◆ Exercise instructions
Instruction for the data below: set down exactly the lines from the line with "rw [h.cfg] at hsession" to the line with "(finish s) e⟩", inclusive, and no others.

(Beginning of Data records)

-- ==== Sys2Proof/Syntax.lean ====
section
/-! DEFINITION. The host commands, one constructor per row of spec/opcode_table.json, operands in the
order of the assembler syntax (spec/30_encoding.md R65, R66, R72). -/

namespace Sys2Proof

/-- The nine host commands (30 R65). -/
inductive Instr where
  /-- `TRANSMIT address, command, toggle` (41 R94). -/
  | transmit (address : BitVec 5) (command : BitVec 7) (toggle : Bool)
  /-- `ENCODE address, command, toggle` (40 R80). -/
  | encode (address : BitVec 5) (command : BitVec 7) (toggle : Bool)
  /-- `BUFRST` (41 R90). -/
  | bufrst
  /-- `APPEND duration` (41 R91). -/
  | append (duration : Entry)
  /-- `ADD duration`, a signed operand (41 R92, 30 R68). -/
  | add (duration : Int)
  /-- `TRIGGER` (41 R93). -/
  | trigger
  /-- `SEND repeats, validate` (42 R100). -/
  | send (repeats : BitVec 16) (validate : Bool)
  /-- `BUSY` (42 R108). -/
  | busy
  /-- `CANCEL` (42 R110). -/
  | cancel
deriving DecidableEq, Repr

/-- `VOLUP` (30 R73, 41 R96). -/
def Instr.volUp : Instr := .transmit volAddr volUpCmd false

/-- `VOLDN` (30 R73, 41 R96). -/
def Instr.volDn : Instr := .transmit volAddr volDnCmd false

/-- `APPEND d1, ..., dk` (30 R73). -/
def Instr.appendAll (ds : List Entry) : List Instr := ds.map .append

/-- `SEND r`: `validate` defaults to 1 (30 R73). -/
def Instr.sendTimes (repeats : BitVec 16) : Instr := .send repeats true

/-- `SEND` with no operands: `SEND 1, 1` (30 R73). -/
def Instr.sendOnce : Instr := .sendTimes 1#16

end Sys2Proof
end

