/-- The driver's state machine (42 R114): reset is Idle; `SEND` leaves Priming, or Idle for an empty
sequence; a dequeue leads to Streaming, and one whose `FEED` takes the repeat branch to Repeating, with
`apt` and `ict` at 1; active and stalled is Idle; no state is two of Idle, Priming and Streaming, every
state of a run is one of them, and Repeating is Streaming. That `ict` other than 0 stands for 'after the
first dequeue', and `ict` plus the queued values other than `apt` for 'has taken the repeat branch', is
the model's reading (notes/assumptions/22.md). -/
def Obligations.DriverStateMachine : Prop :=
  isIdle State.reset.blk = true ∧
  (∀ (s t : State) (r : BitVec 16) (v : Bool), exec (.send r v) s = .next t →
    (t.blk.icm = 0 → isIdle t.blk = true) ∧ (0 < t.blk.icm → isPriming t.blk = true)) ∧
  (∀ s : State, dequeueEnabled s.blk = true → isStreaming (tmrTurn s).blk = true) ∧
  (∀ s : State, takesRepeat s.blk = true → s.blk.fifo.length ≤ s.cfg.fifoDepth →
    (tmrTurn s).blk.apt = 1 ∧ (tmrTurn s).blk.ict = 1 ∧ isStreaming (tmrTurn s).blk = true ∧
    isRepeating (tmrTurn s).blk = true) ∧
  (∀ b : Block, b.active = true → b.running = false → b.fifo = [] → isIdle b = true) ∧
  (∀ s : State, Inv s →
    isIdle s.blk = true ∨ isPriming s.blk = true ∨ isStreaming s.blk = true) ∧
  (∀ b : Block, isRepeating b = true → isStreaming b = true) ∧
  (∀ b : Block, ¬ (isIdle b = true ∧ isPriming b = true) ∧
    ¬ (isIdle b = true ∧ isStreaming b = true) ∧ ¬ (isPriming b = true ∧ isStreaming b = true))

/-- `hasRepeated` is the history 42 R114 speaks of: no repeat at reset and after `SEND`; a dequeue sets
it exactly when its `FEED` takes the repeat branch, and otherwise, as the elapse step, leaves it; the
other commands leave it; after `CANCEL` no `FEED` takes the repeat branch. That it stands for the history
is the model's reading (notes/assumptions/22.md). -/
def Obligations.RepeatingFollowsTheRepeatBranch : Prop :=
  hasRepeated State.reset.blk = false ∧
  (∀ (s t : State) (r : BitVec 16) (v : Bool), exec (.send r v) s = .next t →
    hasRepeated t.blk = false) ∧
  (∀ s : State, s.blk.fifo.length ≤ s.cfg.fifoDepth → hasRepeated (tmrTurn s).blk =
    (takesRepeat s.blk || hasRepeated s.blk)) ∧
  (∀ (i : Instr) (s t : State), beginsSession i = false → hostOnly s.agenda →
    exec i s = .next t → hasRepeated t.blk = hasRepeated s.blk) ∧
  (∀ s t : State, exec .cancel s = .next t → takesRepeat t.blk = false)

/-! ### Noninterference -/

/-- No rule reads the trace or the response (10 R33): two runs that differ only in them stay equal in
everything else. -/
def Obligations.ObservationIsNeverRead : Prop :=
  ∀ s : State,
    mapNext State.unobserved (step s) = mapNext State.unobserved (step s.unobserved)
end

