/-- `SEND` over live entries and a STOP, appended from the beginning of the buffer (42 R102 to R104). -/
theorem Appended.plays (h : Appended s₀ c (es ++ [STOP]) t) (hempty : s₀.blk.aptr = 0)
    (hfits : es.length < CAP) (hes : ∀ e ∈ es, e ≠ STOP) (r : BitVec 16) :
    Plays (withPadding s₀.cfg.padSpaceUs es)
      (fun i => if i = CAP - 1 then STOP else s₀.blk.arr.read i) (afterSend r true t).blk := by
  obtain ⟨hlive, hend, huntouched⟩ := h.read_of_empty hempty
  have hsession := afterSend_session r true t
  rw [h.cfg] at hsession
  have hplays := hsession.plays (es := es)
    (fun i hi => by rw [if_neg (by omega), hlive i hi]) hes (by rw [hend, ite_self])
  refine { hplays with behind := fun i hi => (hplays.behind i hi).trans ?_ }
  have hge := withPadding_length_ge s₀.cfg.padSpaceUs es
  by_cases hstop : i = (withPadding s₀.cfg.padSpaceUs es).length
  · rw [if_pos hstop, if_pos hstop]
  · rw [if_neg hstop, if_neg hstop, huntouched i (by omega)]

theorem frameEntries_ne_stop (d : BitVec 13) : ∀ e ∈ frameEntries d, e ≠ STOP := by
  intro e he
  rcases mem_entriesAfter true (frameBits d) e he with rfl | rfl <;> decide

/-- A frame fills the queue (42 R104). -/
theorem preloadMax_le_playedEntries (pad : Entry) (d : BitVec 13) :
    preloadMax ≤ (playedEntries pad d).length := by
  have hlen := frameEntries_length d
  have hmerges := merges_le d
  have hge := withPadding_length_ge pad (frameEntries d)
  rw [playedEntries_eq]
  simp only [preloadMax]
  omega

/-- `TRANSMIT` plays the frame from the emptied buffer (41 R94). -/
theorem transmit_plays {d : BitVec 13}
    (h : Appended (emptied s) c (frameEntries d ++ [STOP]) t) :
    Plays (playedEntries s.cfg.padSpaceUs d)
      (fun i => if i = CAP - 1 then STOP else s.blk.arr.read i) (afterSend 1#16 true t).blk := by
  have hfits : (frameEntries d).length < CAP := by
    rw [frameEntries_length]
    simp only [CAP]
    omega
  exact h.plays rfl hfits (frameEntries_ne_stop d) 1#16

end Sys2Proof.Machine

/-! ## The buffer commands, `TRIGGER` and `TRANSMIT` -/

namespace Sys2Proof.Proofs

open Sys2Proof.Machine

/-- Settles O15: the primitive has the one effect. -/
theorem bufrstResult : Obligations.BufrstResult :=
  fun s => congrArg (finish s) (perform_bufrst s)

/-- Settles O16, by the two ways `APPEND` ends. -/
theorem appendResult : Obligations.AppendResult := by
  intro s d
  rcases appendPrim_cases d s with ⟨hfull, e⟩ | ⟨hfits, e⟩
  · exact ⟨fun hroom => absurd hroom (Nat.not_lt.mpr hfull), fun _ => congrArg (finish s) e⟩
  · refine ⟨fun _ => ⟨_, congrArg (finish s) e, fun i => Memory.read_write _ _ i d, ?_⟩,
      fun hfull => absurd hfits (Nat.not_lt.mpr hfull)⟩
    rw [← flip_eq_ite]
    rfl

/-- Settles O17, by the ways `ADD` ends with the pointer in range. -/
theorem addResult : Obligations.AddResult := by
  intro s x hcap sum
  rcases addPrim_cases x s with ⟨hneg, e⟩ | ⟨hpos, hzero, e⟩ | ⟨_, hout, _⟩ |
    ⟨hpos, hentry, _, hover, e⟩ | ⟨hpos, hentry, _, hfits, e⟩
  case inl =>
    exact ⟨fun _ => congrArg (finish s) e, fun _ => by omega, fun _ => by omega, fun _ => by omega⟩
  case inr.inl =>
    exact ⟨fun _ => by omega, fun _ _ => congrArg (finish s) e, fun _ _ => by omega,
      fun _ _ => by omega⟩
  case inr.inr.inl => omega
  case inr.inr.inr.inl =>
    exact ⟨fun _ => by omega, fun _ _ => by omega, fun _ _ _ => congrArg (finish s) e,
      fun _ _ hfits => absurd hover (Int.not_lt.mpr hfits)⟩
  case inr.inr.inr.inr =>
    refine ⟨fun _ => by omega, fun _ _ => by omega,
      fun _ _ hover => absurd hover (Int.not_lt.mpr hfits),
      fun _ _ _ => ⟨_, congrArg (finish s) e, ?_, fun i hi => Memory.read_write_other _ _ hi, rfl⟩⟩
    have hsum : 0 ≤ sum := by omega
    exact (congrArg (fun e : Entry => (e.toNat : Int)) (Memory.read_write_same _ _ _)).trans
      (toNat_ofInt_entry hsum hfits)
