-- ==== Sys2Proof/Machine/Boot.lean ====
section
/-! DEFINITION. The boot operations (44_main_loop.md R102, R103); the third, `BOOT_LOAD`, is with the store. -/

namespace Sys2Proof.Machine

/-- `BOOT_INIT`: wait for `init_done` (44_main_loop.md R102). -/
def execBootInit (s : State) : Host.Outcome State Fault Refusal :=
  .next (if s.input.initDone then s.goto .bootPwm else s)

/-- `BOOT_PWM`: one tick with `pwm_start = 1` (44_main_loop.md R103). -/
def execBootPwm (s : State) : Host.Outcome State Fault Refusal :=
  .next (s.goto .bootLoad)

end Sys2Proof.Machine
end

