-- ==== Sys2Proof/Machine/Step.lean ====
section
/-! DEFINITION. The step function of 44_main_loop.md R101. -/

namespace Sys2Proof.Machine

/-- `s(n+1) = step(s(n), in(n))` (00_scope.md R6, 44_main_loop.md R101): `rst_n = 0` overrides everything; else the tick runs
its one operation and the synchronizer. -/
def step (s : State) : Host.Outcome State Fault Refusal :=
  if s.input.rstN then
    match exec s.fetch s with
    | .next t => .next (s.endTick t)
    | .fault f => .fault f
    | .refused r => .refused r
  else .next s.resetTick

/-- `s` with the operation of a row of the table placed where the very next step fetches it (log 10, log 11). -/
def State.withFetchWord (s : State) (nbits w : Nat) : State :=
  match tableWord nbits w with
  | some c => (s.placeWord c).holdReset
  | none => s

end Sys2Proof.Machine
end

(End of Data records)

◆ Answer
  rw [h.cfg] at hsession
  have hplays := hsession.plays (es := es)
    (fun i hi => by rw [if_neg (by omega), hlive i hi]) hes (by rw [hend, ite_self])
  refine { hplays with behind := fun i hi => (hplays.behind i hi).trans ?_ }
  have hge := withPadding_length_ge s₀.cfg.padSpaceUs es
  by_cases hstop : i = (withPadding s₀.cfg.padSpaceUs es).length
  · rw [if_pos hstop, if_pos hstop]
  · rw [if_neg hstop, if_neg hstop, huntouched i (by omega)]

theorem frameEntries_ne_stop (d : BitVec 13) : ∀ e ∈ frameEntries d, e ≠ STOP := by
  intro e he
  rcases mem_entriesAfter true (frameBits d) e he with rfl | rfl <;> decide

/-- A frame fills the queue (42 R104). -/
theorem preloadMax_le_playedEntries (pad : Entry) (d : BitVec 13) :
    preloadMax ≤ (playedEntries pad d).length := by
  have hlen := frameEntries_length d
  have hmerges := merges_le d
  have hge := withPadding_length_ge pad (frameEntries d)
  rw [playedEntries_eq]
  simp only [preloadMax]
  omega

/-- `TRANSMIT` plays the frame from the emptied buffer (41 R94). -/
theorem transmit_plays {d : BitVec 13}
    (h : Appended (emptied s) c (frameEntries d ++ [STOP]) t) :
    Plays (playedEntries s.cfg.padSpaceUs d)
      (fun i => if i = CAP - 1 then STOP else s.blk.arr.read i) (afterSend 1#16 true t).blk := by
  have hfits : (frameEntries d).length < CAP := by
    rw [frameEntries_length]
    simp only [CAP]
    omega
  exact h.plays rfl hfits (frameEntries_ne_stop d) 1#16

end Sys2Proof.Machine

/-! ## The buffer commands, `TRIGGER` and `TRANSMIT` -/

namespace Sys2Proof.Proofs

open Sys2Proof.Machine

/-- Settles O15: the primitive has the one effect. -/
theorem bufrstResult : Obligations.BufrstResult :=
  fun s => congrArg (finish s) (perform_bufrst s)

/-- Settles O16, by the two ways `APPEND` ends. -/
theorem appendResult : Obligations.AppendResult := by
  intro s d
  rcases appendPrim_cases d s with ⟨hfull, e⟩ | ⟨hfits, e⟩
  · exact ⟨fun hroom => absurd hroom (Nat.not_lt.mpr hfull), fun _ => congrArg (finish s) e⟩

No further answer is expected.